MySQL deep paging (how to quickly paginate tens of millions of data)

Preface
Case
optimization
summary

Preface

In backend development, in order to prevent too much data from being loaded at one time, resulting in excessive memory and disk IO overhead, paging display is often required. At this time, the LIMIT keyword of MySQL is needed. But do you think that everything will be fine with LIMIT paging? It’s too young and too simple. When the amount of data is large, one problem that LIMIT is likely to cause is deep paging.

Case

Here I take the display of e-commerce order details as an example, and the new table is as follows:

CREATE TABLE `cps_user_order_detail` (
  `id` bigint(20) unsigned NOT NULL AUTO_INCREMENT COMMENT 'Primary key',
  `user_id` varchar(32) NOT NULL DEFAULT '' COMMENT 'User ID',
  `order_id` bigint(20) DEFAULT NULL COMMENT 'Order id',
  `sku_id` bigint(20) unsigned NOT NULL COMMENT 'Product ID',
  `order_time` datetime DEFAULT NULL COMMENT 'Order time, format yyyy-MM-dd HH:mm:ss',
   PRIMARY KEY (`id`),
   KEY `idx_time_user` (`order_time`,`user_id`) USING BTREE
) ENGINE=InnoDB DEFAULT CHARSET=utf8mb4 COLLATE=utf8mb4_bin COMMENT='User order details';

Then manually insert 1.2 million records into the table.
Now there is a requirement: display the user's order details in pages, in reverse order of order time.
The table structure is streamlined and the requirements are simple. So I finished writing the code quickly and put it online for testing. Everything was running normally in the early days, but as the order volume continued to increase, the system became increasingly slow, and several慢查詢were reported from time to time.
At this point you should think that it is a LIMIT offset problem. Yes, it is not that your SQL is not beautiful enough, but the mechanism of MySQL itself.
Here I will simply take two SQL statements as an example, as shown in the following figure, which are paging from the position offset of 100 and 1 million respectively. You can see that the time difference is very large. This does not include the time for other data calculations and processing. A single SQL query takes more than one second, which is intolerable in the functions provided to users (e-commerce often requires that the RT of an interface does not exceed 200ms).

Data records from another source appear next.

-- ==== Sys2Proof/Machine/DestageOps.lean ====
section
/-! DEFINITION. Operations of destage and rebuild (R223 to R247): member changes, the solving of a block row, repairs under intents,
destage of a stripe, rebuild order, the patrol cursor. -/
namespace Sys2Proof.Machine

/-! ### Member states (R238 to R241, R260) -/

/-- A reshape stops at the next new-stripe boundary when a member fails or goes missing: the copy of the extent in phase 1 or 2 is
abandoned (R260). -/
def State.reshapeStop (n : Nat) (s : State) : State :=
  match (s.pool n).reshape with
  | some r =>
    let t := s.updPool n fun p => { p with reshape := some { r with
      rState := 3, phase := if r.phase = 1 ∨ r.phase = 2 then 0 else r.phase, stripes := if r.phase = 1 ∨ r.phase = 2 then 0 else r.stripes } }
    t.when (r.phase == 1 || r.phase == 2) fun u => u.bump cReshapeAbandoned n
  | none => s

/-- Nothing in the pool is being rebuilt, resynchronised or copied back. -/
def State.quietPool (s : State) (n : Nat) : Bool :=
  (s.pool n).returning.isEmpty && (s.pool n).replacing.isEmpty && (s.pool n).unlisted.isEmpty && (tkeys (s.pool n).members).isEmpty

/-- A reshape that waits under R260 resumes once the pool is quiet. -/
def State.reshapeResume (n : Nat) (s : State) : State :=
  match (s.pool n).reshape with
  | some r =>
    if r.rState = 3 ∧ s.quietPool n then
      s.updPool n fun p => { p with reshape := some { r with rState := if s.reshapeCfgPause n = 1 then 2 else 1 } }
    else s
  | none => s

/-- What is kept of a member's progress is dropped. -/
def Pool.forget (p : Pool) (slot : Nat) : Pool :=
  { p with
    missingNs := tdel p.missingNs slot, mediaErrs := p.mediaErrs.filter fun e => e.1 ≠ slot
    returning := p.returning.filter fun x => x ≠ slot, replacing := p.replacing.filter fun x => x ≠ slot
    rebuilt := p.rebuilt.filter fun e => e.1 ≠ slot, progress := p.progress.filter fun e => e.1 ≠ slot
    copied := p.copied.filter fun x => x % 64 ≠ slot, resynced := p.resynced.filter fun x => x % 64 ≠ slot }

/-- A member fails (R239): it joins the relocation list, or waits for a place in it; event 0x0504. Causes: 1 write, 2 MISSING_WAIT_S, 3 Drive
Ports, 4 MEDIA_ERR_MAX, 5 management. -/
def State.failMember (n slot cause : Nat) (s : State) : State :=
  if 2 ≤ s.memberState n slot ∨ s.poolOfSlot slot ≠ some n then s
  else
    let listed := decide ((s.pool n).reloc.length < 3)
    let t := s.updPool n fun p => { p.forget slot with
      members := tput p.members slot (if listed then 2 else 3)
      reloc := if listed then p.reloc ++ [slot] else p.reloc, unlisted := if listed then p.unlisted else p.unlisted ++ [slot] }
    ((State.relist n s t).raise 0x0504 n (n + 256 * slot + 65536 * cause)).reshapeStop n

/-- A member's drive is out of reach: link down, removal or containment (R238). Its timer of MISSING_WAIT_S starts. -/
def State.memberMissing (slot : Nat) (s : State) : State :=
  match s.poolOfSlot slot with
  | some n =>
    if s.memberState n slot = 0 ∧ s.poolOnline n then
      let t := s.updPool n fun p => { p.forget slot with members := tput p.members slot 1, missingNs := tput p.missingNs slot s.now }
      (State.relist n s t).reshapeStop n
    else if s.memberState n slot = 1 then
      s.updPool n fun p => { p.forget slot with missingNs := if thas p.missingNs slot then p.missingNs else tput p.missingNs slot s.now }
    else s.updPool n fun p => { p.forget slot with mediaErrs := p.mediaErrs }
  | none => s

/-- A member becomes PRESENT: it leaves the list, the first unlisted member takes the free place, and targets are found again (R239, R240,
R253, R254). -/
def State.memberPresent (n slot : Nat) (s : State) : State :=
  let t := s.updPool n fun p =>
    let q := p.forget slot
    let reloc := q.reloc.filter fun x => x ≠ slot
    let unl := q.unlisted.filter fun x => x ≠ slot
    match unl.find? fun x => !q.replacing.contains x with
    | some y =>
      if reloc.length < 3 then { q with members := tput (tdel q.members slot) y 2, reloc := reloc ++ [y], unlisted := unl.filter fun x => x ≠ y }
      else { q with members := tdel q.members slot, reloc := reloc, unlisted := unl }
    | none => { q with members := tdel q.members slot, reloc := reloc, unlisted := unl }
  (State.relist n s t).reshapeResume n

/-- A MISSING member's own drive is back: resynchronisation of the set row groups, at once PRESENT where none is set (R241, R253). -/
def State.memberReturns (n slot : Nat) (s : State) : State :=
  let t := s.updPool n fun p => { p with missingNs := tdel p.missingNs slot, returning := addOne slot p.returning }
  if (t.pool n).bitmap.isEmpty then t.memberPresent n slot else t

/-- A replacement stands in the slot of a failed member: its label is written, and it is filled by copy-back or rebuild (R241, R254). -/
def State.memberReplaced (n slot : Nat) (s : State) : State :=
  let t := (s.updPool n fun p => { p with replacing := addOne slot p.replacing, copied := p.copied.filter fun x => x % 64 ≠ slot }).submit 0
    { slot := slot, op := 1, lba := 0, blocks := 16, owner := 7 }
  if (t.pool n).slabs.isEmpty then t.memberPresent n slot else t

/-! ### Block rows (R211 to R214, R242) -/

/-- A stored block as the parity engines give it: the unwritten form, or sealed with generation 0. -/
def formOf (c : Bytes) : Bytes := if unwritten (covered c) then zeros 4160 else sealBlock c 0

/-- The check blocks of a block row, by position, from its data blocks. -/
def checksOf (g : Geom) (data : List (Nat × Bytes)) : List (Nat × Bytes) :=
  (List.range g.m).map fun i => (g.k + i, formOf (checkBytes (i + 1) data))

/-- A block read passes CRC and location tag, and where asked its GCM tag; a marker passes without one (R242, R248, R263). -/
def readGood (k : Nat) (named : Option (Nat × Nat)) (useTag : Bool) (r : PosBlock) : Bool :=
  r.readable && (unwritten r.bytes || (crcGood r.bytes && (decide (k ≤ r.pos) ||
    (match named with
      | some (h, b) => decide (leField r.bytes 4128 8 = locTag h b) && (!useTag || r.tagGood || isMarker h b r.bytes)
      | none => true))))

/-- What the reads of one block row give. -/
structure RowOut where
  /-- positions still to be read -/
  ask : List Nat
  /-- blocks known: read good, or computed -/
  known : List (Nat × Bytes)
  /-- positions read whose block is unreadable or fails its checks -/
  bad : List Nat
  /-- data positions that are beyond the checks -/
  lost : List Nat
  deriving DecidableEq, Repr

/-- The block known at a position. -/
def RowOut.at (o : RowOut) (p : Nat) : Option Bytes := (o.known.find? fun e => e.1 = p).map (·.2)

Here we look at the execution plan, as shown below:

Here we first introduce the possible values and meanings of the Extra column in the execution plan:

Using where: indicates that the optimizer needs to query data through the index back to the table.
Using index: Covering index means that directly accessing the index is sufficient to obtain the required data without going back to the table through the index. This is usually achieved by creating a joint index for the fields to be queried.
Using index condition: A new feature added after version 5.6, the famous index pushdown, is a major optimization of MySQL to減少回表次數.
Using filesort: File sorting. This is usually done during ORDER BY. When the amount of data is too large, MySQL will recall all data into memory for sorting, which consumes more resources.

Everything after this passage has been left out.